• **Action item**: Your answer should consist of the lines in the following data that contain "length".

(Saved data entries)
****
-- ==== Sys2Proof/Machine/Ops.lean ====
section
/-! DEFINITION. The named operations that commands share: sending, free draws, notifications, replies, the illegal-sequence record,
fault events, the device state, power domains, context halts, queues, captures, sync objects and frames. -/

namespace Sys2Proof.Machine

/-- Moves the clock to at least `t`: a timer that expires at `t` (log 3). -/
def reach (s : State) (t : Nat) : State := { s with clk := { s.clk with now := max s.clk.now t } }

/-! ### Replies and illegal sequences (19 R497, R501) -/

/-- Codes of a path (R501 PATH). -/
def pathCode : Path → Nat
  | .window => 0
  | .mailbox => 1
  | .halter => 2

/-- The session number of a slot; 0 for HELLO and session set-up (R497). -/
def sessionNo (s : State) (slot : Fin 9) : Nat := ((s.host.sessions.find? fun x => decide (x.slot = slot)).map fun x => x.number.toNat).getD 0

/-- A Halter message to a session. -/
def halterMsg (s : State) (slot : Fin 9) (ty seq status : Nat) (body : List Byte) : Emit :=
  let hdr := halterHeader (sessionNo s slot) ty seq body.length status
  .halter slot hdr body ((s.host.sessions.find? fun x => decide (x.slot = slot)).map fun x => tagOf x hdr body)

/-- The body of a dictionary operation that carries `size` bytes of `value` (20 R513). -/
def dictBody (index sub size value : Nat) : List Byte := toBytes 4 (pack [(24, 8, size), (16, 8, sub), (0, 16, index)]) ++ toBytes size value

/-- The reply of a request: the mailbox completion with its value and MSI-X vector 0, or a Halter message with its body, which the session
keeps. Window writes have none. -/
def reply (s : State) (src : Src) (ty status value : Nat) (body : List Byte) : State :=
  match src.path with
  | .window => s
  | .mailbox => { s with host := { s.host with reply := some (status, value), msix0 := s.host.msix0 + 1 } }
  | .halter =>
    if !s.host.sessions.any fun x => x.slot = src.master then s
    else
    { s with sent := s.sent ++ [halterMsg s src.master ty src.seq status body],
             host := { s.host with reply := some (status, value),
                                   sessions := mapWhere s.host.sessions (fun x => x.slot = src.master) fun x =>
                                     { x with replies := ((src.seq, ty, status, body) :: x.replies).take 16, topSeq := max x.topSeq src.seq,
                                              seqSeen := true, lastAt := s.clk.now } } }

/-- 0x2000.04 of an illegal sequence (R501). -/
def illegalWord (src : Src) (reason index sub : Nat) : Nat :=
  pack [(56, 8, reason), (52, 4, src.master.val), (48, 4, pathCode src.path), (8, 16, index), (0, 8, sub)]

/-- Counts and records an illegal sequence (R501), and posts kind 15. -/
def countIllegal (s : State) (src : Src) (reason index sub : Nat) : State :=
  let w := illegalWord src reason index sub
  post { s with host := { s.host with illegal := min (s.host.illegal + 1) 0xFFFFFFFF, lastIllegal := w } } 15 0x2000 4 w

/-- An illegal sequence with its reply. -/
def illegal (s : State) (src : Src) (ty reason index sub : Nat) : State := reply (countIllegal s src reason index sub) src ty reason 0 []

/-! ### Log and fault events (18 R478, 14 R385, R387) -/

/-- The log ring with one more entry, if its level is written (R478, R479). The catalogue of codes and arguments is the image's own. -/
def posted (s : State) (source level word : Nat) : Fw :=
  if level < rw s 0x910004 then s.fw
  else
    let e := BitVec.ofNat 256 (pack [(192, 64, localCounter s), (160, 32, s.fw.logIdx), (128, 32, stepNow s), (124, 4, source), (121, 3, level),
      (96, 25, word), (48, 48, (Config.freeWord s.free).toNat), (0, 48, (Config.freeWord (s.free + 1)).toNat)])
    let lost := (s.fw.log.drop 32767).filter fun x => x.level ≥ 5 && !x.copied
    { s.fw with log := ⟨e, s.fw.logIdx, level, false⟩ :: s.fw.log.take 32767, logIdx := s.fw.logIdx + 1, flashLoss := s.fw.flashLoss + lost.length }

/-- The same, with the code of an event. -/
def logged (s : State) (source level kind : Nat) : Fw := posted s source level (Config.eventCode kind).toNat

/-- A trace point whose enable bit is set posts an entry of LEVEL 0, unless its slot is taken (18 R480). Which point stands at an event, and
whether its slot is free, is not given; the model lets a point post only beside an entry of the log (log 209). -/
def traced (s : State) : State :=
  let p := Config.tracePoint s.free % 256
  if !(rw s (0x920001 + p / 32)).testBit (p % 32) then drawn s
  else if !Config.tracePosts s.free then drawn { s with fw := { s.fw with traceDrops := s.fw.traceDrops + 1 } }
  else { s with fw := posted s (if p < 192 then p / 16 else 12) 0 (pack [(24, 1, 1), (0, 16, 0xFF00 + p)]), free := s.free + 2 }

/-- Writes a log entry. -/
def logEntry (s : State) (source level kind : Nat) : State := traced { s with fw := logged s source level kind, free := s.free + 2 }

/-! ### Requests of module hardware to a restarting ostler (18 R470) -/

/-- A request of module hardware: the queue takes it, or the block that makes it keeps it while the queue is full; one that waits
already is the same request. -/
def hwRequest (s : State) (o : Nat) (q : OstlerReq) : State :=
  let k := nth s.fw.ostlers o {}
  if k.queue.contains q || s.fw.held.contains (o, q) then s
  else if k.queue.length < 64 then onOstler s o fun k => { k with queue := k.queue ++ [q] }
  else { s with fw := { s.fw with held := s.fw.held ++ [(o, q)] } }

/-- The conditions of an event on a core (14 R374); whole degrees, rounded down (log 157). -/
def onCore (s : State) (g : Nat) (r : LRec) : LRec :=
  { r with temp := some ((coreAt s g).temp / 10), volt := (coreAt s g).setpoint / 10, freq := (coreAt s g).freq }

/-- The stack of a row unit or a stack unit (14 R372). -/
def unitStack (u : LUnit) : Nat := if u.utype = 3 then 2 * (u.unit / 2 ^ 29) + u.unit / 2 ^ 28 % 2 else u.unit

/-- The compute die that a link, lane, UCIe module, link store block or power domain belongs to (14 R372). -/
def unitDie (u : LUnit) : Option Nat :=
  let p := match u.utype with
    | 4 => u.unit / 256 / 6
    | 5 => u.unit / 6
    | 6 => u.unit / 16
    | 7 => u.unit / 2 ^ 24 % 16
    | 9 => u.unit / 5
    | _ => 8
  if p < 8 then some p else none
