/-- Adopts one record (R414, R415, R417): the set, the remap of this ring, and what it means to this module. -/
def adoptRecord (s : State) (r : BitVec 128) : State :=
  if s.recov.set.any (sameFence r) then s
  else if s.recov.set.length ≥ 64 then loseJob s 6
  else
    let partner := pairAt s true
    let mirrored := decide (s.recov.role = .working) && hasMirror s && decide (pairAt s false = fenceCoord r)
    let old := pulls s
    let pairs := s.recov.role = .taking && (fenceCoord r = pairAt s true || fenceCoord r = pairAt s false)
    let s := { s with recov := { s.recov with set := s.recov.set ++ [r], known := s.recov.known.filter (fun k => !sameFence k r && !opposed r k),
                                              dropped := s.recov.dropped ++ (s.recov.known ++ s.recov.own.map (·.1)).filter (opposed r),
                                              own := s.recov.own.filter (fun k => !sameFence k.1 r && !opposed r k.1),
                                              asked := s.recov.asked &&& ~~~ noticeBit r, serving := s.recov.serving || mirrored } }
    let s := post s 7 0x8400 7 (fenceCoord r + fenceReason r * 2 ^ 15)
    let s := if fenceReason r = 4 then waitEnds s else s
    if fenceCoord r = ownCoord s && fenceSerial r = s.dev.product.serial then leaveJob s
    else
      let code := if lostBy s r = 0 && pairs then 3 else lostBy s r
      let s := if code = 0 then s else loseJob s code
      let s := { s with recov := { s.recov with recent := s.recov.recent ++ [r] } }
      let mine := coordOn (fenceCoord r) 1 = coordOn (ownCoord s) 1 && coordOn (fenceCoord r) 2 = coordOn (ownCoord s) 2
      let remap := if mine then (ringRemap s s.recov.set (ownCoord s)).getD 31 else s.recov.remap
      let s := repull { s with recov := { s.recov with remap := remap } } old
      let s := if mirrored && code = 0 then sendHeld s (pairAt s false) else s
      if code ≠ 0 then s
      else if coordOn (ownCoord s) 0 = sparePos s && mine && remap ≠ 31 && s.recov.role = .spare then takeoverStart s r
      else if s.recov.role = .working && hasMirror s && pairAt s true ≠ partner then giveRebuild s
      else s

/-- The records held and not adopted, but for those that one held or adopted opposes (R415). -/
def heldRecords (s : State) : List (BitVec 128) :=
  let rs := s.recov.known ++ s.recov.own.map (·.1)
  rs.filter fun r => !((s.recov.set ++ rs).any fun q => opposed q r)

/-- Does the module hold a record of slot `k`, adopted, waiting or discarded (R414, R415)? -/
def holdsSlot (s : State) (k : Nat) : Bool :=
  (s.recov.set ++ s.recov.known ++ s.recov.own.map (·.1) ++ s.recov.dropped).any fun r => slotOf r = k

/-- A channel-0 frame carrying NOTICE bits (R414): adopts every record of those slots that it holds; a slot of which it holds none
is asked for. -/
def adoptNotices (s : State) (word : Nat) : State :=
  let slots := (upto 6).filter fun k => word.testBit (8 + k)
  slots.foldl (fun s k =>
    let rs := (heldRecords s).filter fun r => slotOf r = k
    if rs.isEmpty && !holdsSlot s k then { s with recov := { s.recov with asked := s.recov.asked ||| BitVec.twoPow 6 k } }
    else rs.foldl adoptRecord s) s
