-- ==== Sys2Proof/Machine/Issue.lean ====
section
/-! DEFINITION. Dispatch of tasks into pieces and their issue on cores (07 R188 to R192, 08 R207 to R209, 10 R248 to R257, 17 R452, R453). -/

namespace Sys2Proof.Machine

/-! ### Check slots (08 R209) -/

/-- The core of the slot `far` partitions on, or of the next non-empty slot in ascending order, wrapping (R209, 10 R258). -/
def partnerCore (s : State) (slot far : Nat) : Option Nat :=
  (upto 16).findSome? fun i => coreOfSlot s (16 * ((slot / 16 + far) % 8) + (slot % 16 + i) % 16)

/-! ### Tasks, units and pieces (08 R208, 10 R255; one unit a piece, or the whole task: log 25) -/

/-- The body of the task that context `c` dispatches next. -/
def nextBody (s : State) (c : Nat) : Option Body := (taskAt s c (ctxAt s c).pos).map fun t => t.body

/-- The number of units of a task (10 R255). -/
def taskUnits (p : Program) (t : Task) : Nat :=
  match t.body with
  | .mat kind a b _ _ _ _ _ _ ta tb => let sh := matShape p kind a b ta tb; gridTiles sh.m sh.n
  | .att false q _ _ _ _ _ _ _ _ _ _ _ _ _ _ _ => (rowsOf (tensorAt p q.tensor) + 63) / 64
  | .att true q k _ _ _ _ _ _ _ _ _ _ _ _ _ _ => (rowsOf (tensorAt p k.tensor) + 63) / 64 + (rowsOf (tensorAt p q.tensor) + 63) / 64
  | .ew a _ _ sub _ _ _ _ _ => if sub = 19 then 1 else runTiles (elems (tensorAt p a.tensor))
  | .red src _ _ whole => if whole then 1 else runTiles (rowsOf (tensorAt p src.tensor))
  | .norm x _ _ _ _ _ _ _ _ _ => runTiles (elems (tensorAt p x.tensor))
  | .smax x _ _ _ _ _ _ _ => runTiles (elems (tensorAt p x.tensor))
  | .opt _ _ _ _ _ _ _ _ count => (count + 4095) / 4096
  | .conv src _ => runTiles (elems (tensorAt p src.tensor))
  | .amax _ _ => 1
  | .copy _ _ => 1
  | .coll _ _ _ _ _ _ => 0
  | .sig _ _ _ => 0
  | .wait _ _ => 0

/-- Is the task never split: one piece holds all its units? -/
def isWhole (t : Task) : Bool :=
  match t.body with
  | .att bwd _ _ _ _ _ _ _ _ _ _ _ _ _ _ _ _ => bwd
  | .norm _ _ _ _ _ _ _ _ _ _ => true
  | .smax _ _ _ _ _ _ _ _ => true
  | .amax _ _ => true
  | .copy _ _ => true
  | _ => false

/-- First units of a task's pieces, in order. -/
def pieceUnits (p : Program) (t : Task) : List Nat := if isWhole t then [0] else upto (taskUnits p t)

/-- The units of the piece that begins with unit `u`. -/
def unitsOfPiece (p : Program) (t : Task) (u : Nat) : List Nat := if isWhole t then upto (taskUnits p t) else [u]

/-- Does the task go to core queues: neither COLL, SIG nor WAIT (07 R178, R181)? -/
def isCoreTask (t : Task) : Bool := t.opcode ≠ 0x30 && t.opcode ≠ 0x38 && t.opcode ≠ 0x39

/-- Does the task run in the core array (07 R178)? -/
def usesArray (t : Task) : Bool := decide (0x10 ≤ t.opcode ∧ t.opcode < 0x20)

/-- The output tensors that a task writes: AMAX writes none (07 R177). -/
def outputsOf (t : Task) : List Nat :=
  match t.body with
  | .mat _ _ _ c _ _ _ _ _ _ _ => [c]
  | .att bwd _ _ _ o l _ dq dk dv _ _ _ _ _ _ _ => if bwd then [dq, dk, dv] else [o.tensor, l.tensor]
  | .ew _ _ out _ _ _ _ _ _ => [out]
  | .red _ dst _ _ => [dst]
  | .norm _ _ _ stats _ out dgamma dbeta sub _ => if sub < 2 then [out, stats.tensor] else if sub = 2 then [out, dgamma, dbeta] else [out, dgamma]
  | .smax _ _ out _ _ _ _ _ => [out]
  | .opt alg w m v _ _ work _ _ => if alg = 0 then [w.tensor, m.tensor, v.tensor, work] else [w.tensor, m.tensor, work]
  | .conv _ dst => [dst]
  | .amax _ _ => []
  | .copy _ dst => [dst]
  | .coll kind _ _ _ dst _ => if kind = 3 || kind = 6 then [] else [dst]
  | .sig _ _ _ => []
  | .wait _ _ => []

/-- The operand slots that a task reads: outputs held in operand slots apart (07 R177). -/
def readsOf (t : Task) : List OpSlot :=
  match t.body with
  | .mat _ a b _ z deriv _ _ _ _ _ => if deriv = 0 then [a, b] else [a, b, z]
  | .ew a b _ sub bkind _ _ _ tmpl => if sub = 19 then [a, tmpl] else if bkind < 2 then [a, b] else [a]
  | .norm x gamma beta stats dy _ _ _ sub _ => if sub = 0 then [x, gamma, beta] else if sub = 1 then [x, gamma] else [x, gamma, stats, dy]
  | .smax x dp _ bwd _ _ _ _ => if bwd then [x, dp] else [x]
  | .opt alg w m v grad rec _ _ _ => if alg = 0 then [w, m, v, grad, rec] else [w, m, grad, rec]
  | .coll kind _ _ src _ _ => if kind = 4 || kind = 6 then [] else [src]
  | b => slotsOf b

/-! ### Open steps -/

/-- The open step `n`. -/
def openAt (s : State) (n : Nat) : Option OpenStep :=
  match s.steps.older, s.steps.younger with
  | some o, y => if o.step = n then some o else y.filter fun x => decide (x.step = n)
  | none, y => y.filter fun x => decide (x.step = n)

/-- Changes the open step `n`. -/
def onStep (s : State) (n : Nat) (f : OpenStep → OpenStep) : State :=
  let g (o : OpenStep) : OpenStep := if o.step = n then f o else o
  { s with steps := { s.steps with older := s.steps.older.map g, younger := s.steps.younger.map g } }

/-- The check level in force: what 0x4000.01 holds, or 7 in a diagnosis replay (10 R253, R274). -/
def levelNow (s : State) (c : Nat) : Nat := if c = 15 then 7 else rw s 0x400001

/-- The level that step `n` latched, or will latch. -/
def levelOf (s : State) (c n : Nat) : Nat :=
  match openAt s n with
  | some o => if o.begun then o.level else levelNow s c
  | none => levelNow s c

/-- The step's first piece is dispatched: its level is latched (10 R253). -/
def beginStep (lv : Nat) (o : OpenStep) : OpenStep := if o.begun then o else { o with begun := true, level := lv }

/-! ### Sampling (10 R253, R254) -/

/-- What r16 must lie below at a level. -/
def sampleBelow (level : Nat) : Nat := if level = 0 then 0 else 2 ^ (9 + level)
****
• **Task result**:
  let hdr := halterHeader (sessionNo s slot) ty seq body.length status
    { s.fw with log := ⟨e, s.fw.logIdx, level, false⟩ :: s.fw.log.take 32767, logIdx := s.fw.logIdx + 1, flashLoss := s.fw.flashLoss + lost.length }
  else if k.queue.length < 64 then onOstler s o fun k => { k with queue := k.queue ++ [q] }
  else if s.recov.set.length ≥ 64 then loseJob s 6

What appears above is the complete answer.